The required output is every line from the beginning of the entries below through the line that includes "def State.ordPush (s", copied exactly.

• _Data_
——

/-- In a DET launch a store to an ORD page is an ordered operation (R48, R114): it waits for the token, and until no other
thread's write of the launch to those bytes is in flight (R158). -/
def State.ordWait (s : State) (L : Nat) (x : Xlat) (width : Nat) : Option Stop :=
  if s.curLaunch.rcd.det && leafOrd x.leaf && (s.wv.txOf L).isNone then
    firstStop [s.tokenCheck, inTurn (!s.writes.any (fun w => w.hits x.pa width &&
      (s.block w.uid).launch == s.bk.launch && !(w.uid == s.cur.uid && w.wid == s.cur.wid && w.lane == L)))]
  else none

/-! ### The call stack (R75 to R77) -/

/-- N of `cstk` (R74). -/
def Wave.stackN (w : Wave) : Nat := let sz := field w.cstk 58 56; if sz = 0 then 0 else 16 * 2 ^ (sz - 1)

/-- The address of memory slot `j` of a lane. -/
def Wave.stackAddr (w : Wave) (L j : Nat) : Nat := field w.cstk 55 12 * 4096 + L * w.stackN * 8 + 8 * j

def Wave.hwDepth (w : Wave) (L : Nat) : Nat := (w.stack.get L []).length - w.memDepth.get L 0

/-- A stop from what an access answers. -/
def XRes.stop (r : XRes) (va : Nat) : Option Stop :=
  match r with
  | .ok _ => none
  | .miss => some (.walk va)
  | .fault c => some (.fault c (BitVec.ofNat 64 va))

/-- What a push would stop for: the depth (R77), the fault of its spill (R76), a data hit (R370), or the order of a spill to an ORD page: a
spill is a plain store (R76, R114). -/
def State.pushCheck (s : State) (L : Nat) : Option Stop :=
  if s.wv.hwDepth L < 8 then none
  else
    let j := s.wv.memDepth.get L 0
    let a := s.wv.stackAddr L j
    if j ≥ s.wv.stackN then some (.fault .access (BitVec.ofNat 64 a))
    else
      match s.access s.who .spill a 8 with
      | .ok x => firstStop [s.bpData L false true a 8, s.ordWait L x 8]
      | r => r.stop a

/-- Does a lane's push spill to an ORD page, outside a transaction: an ordered operation of a DET launch (R48, R76, R114)? -/
def State.ordSpill (s : State) (L : Nat) : Bool :=
  decide (s.wv.hwDepth L ≥ 8) && (s.wv.txOf L).isNone &&
    (match s.access s.who .spill (s.wv.stackAddr L (s.wv.memDepth.get L 0)) 8 with
      | .ok x => leafOrd x.leaf
      | _ => false)

/-- Is an instruction that pushes an ordered operation (R48, R76): does a lane of it spill to an ORD page? -/
def State.ordPush (s : State) (h : Hdr) : Bool := (lanesOf s.cur.lanes).any (fun L => h.guard s.pre L && s.ordSpill L)

/-- What a pop would stop for: an empty stack, or the fault of its refill. -/
def State.popCheck (s : State) (L : Nat) : Option Stop :=
  if s.wv.hwDepth L > 0 then none
  else
    let j := s.wv.memDepth.get L 0
    if j = 0 then some (.fault .access 0)
    else
      let a := s.wv.stackAddr L (j - 1)
      firstStop [(s.access s.who .refill a 8).stop a, s.bpData L true false a 8]

/-- The newest return address. -/
def Wave.top (w : Wave) (L : Nat) : Nat := (w.stack.get L []).getLastD 0

/-- Pops the newest entry, after a refill if the hardware part is empty. -/
def Wave.pop (w : Wave) (L : Nat) : Wave :=
  let st := w.stack.get L []
  { w with stack := w.stack.set L st.dropLast [],
           memDepth := w.memDepth.set L (min (w.memDepth.get L 0) (st.length - 1)) 0 }

/-- The logical id's global lane index (R98). -/
def State.gIndex (s : State) (L : Nat) : Nat := (s.bk.bid * s.curLaunch.rcd.waves + s.cur.wid) * 48 + L

/-! ### The block barrier (R241, R242) and the end of a thread (R42, R187) -/

/-- A wave that waits at a barrier's phase is released: it completes at its next issue. -/
def Wave.releaseAt (w : Wave) (h phase : Nat) : Wave :=
  match w.waiting with
  | .barrier h' p => if h' = h ∧ p = phase then { w with waiting := .released h } else w
  | _ => w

——

• _Written solution_
/-- In a DET launch a store to an ORD page is an ordered operation (R48, R114): it waits for the token, and until no other
thread's write of the launch to those bytes is in flight (R158). -/
def State.ordWait (s : State) (L : Nat) (x : Xlat) (width : Nat) : Option Stop :=
  if s.curLaunch.rcd.det && leafOrd x.leaf && (s.wv.txOf L).isNone then
    firstStop [s.tokenCheck, inTurn (!s.writes.any (fun w => w.hits x.pa width &&
      (s.block w.uid).launch == s.bk.launch && !(w.uid == s.cur.uid && w.wid == s.cur.wid && w.lane == L)))]
  else none

/-! ### The call stack (R75 to R77) -/

/-- N of `cstk` (R74). -/
def Wave.stackN (w : Wave) : Nat := let sz := field w.cstk 58 56; if sz = 0 then 0 else 16 * 2 ^ (sz - 1)

/-- The address of memory slot `j` of a lane. -/
def Wave.stackAddr (w : Wave) (L j : Nat) : Nat := field w.cstk 55 12 * 4096 + L * w.stackN * 8 + 8 * j

def Wave.hwDepth (w : Wave) (L : Nat) : Nat := (w.stack.get L []).length - w.memDepth.get L 0

/-- A stop from what an access answers. -/
def XRes.stop (r : XRes) (va : Nat) : Option Stop :=
  match r with
  | .ok _ => none
  | .miss => some (.walk va)
  | .fault c => some (.fault c (BitVec.ofNat 64 va))

/-- What a push would stop for: the depth (R77), the fault of its spill (R76), a data hit (R370), or the order of a spill to an ORD page: a
spill is a plain store (R76, R114). -/
def State.pushCheck (s : State) (L : Nat) : Option Stop :=
  if s.wv.hwDepth L < 8 then none
  else
    let j := s.wv.memDepth.get L 0
    let a := s.wv.stackAddr L j
    if j ≥ s.wv.stackN then some (.fault .access (BitVec.ofNat 64 a))
    else
      match s.access s.who .spill a 8 with
      | .ok x => firstStop [s.bpData L false true a 8, s.ordWait L x 8]
      | r => r.stop a

/-- Does a lane's push spill to an ORD page, outside a transaction: an ordered operation of a DET launch (R48, R76, R114)? -/
def State.ordSpill (s : State) (L : Nat) : Bool :=
  decide (s.wv.hwDepth L ≥ 8) && (s.wv.txOf L).isNone &&
    (match s.access s.who .spill (s.wv.stackAddr L (s.wv.memDepth.get L 0)) 8 with
      | .ok x => leafOrd x.leaf
      | _ => false)

/-- Is an instruction that pushes an ordered operation (R48, R76): does a lane of it spill to an ORD page? -/
def State.ordPush (s : State) (h : Hdr) : Bool := (lanesOf s.cur.lanes).any (fun L => h.guard s.pre L && s.ordSpill L)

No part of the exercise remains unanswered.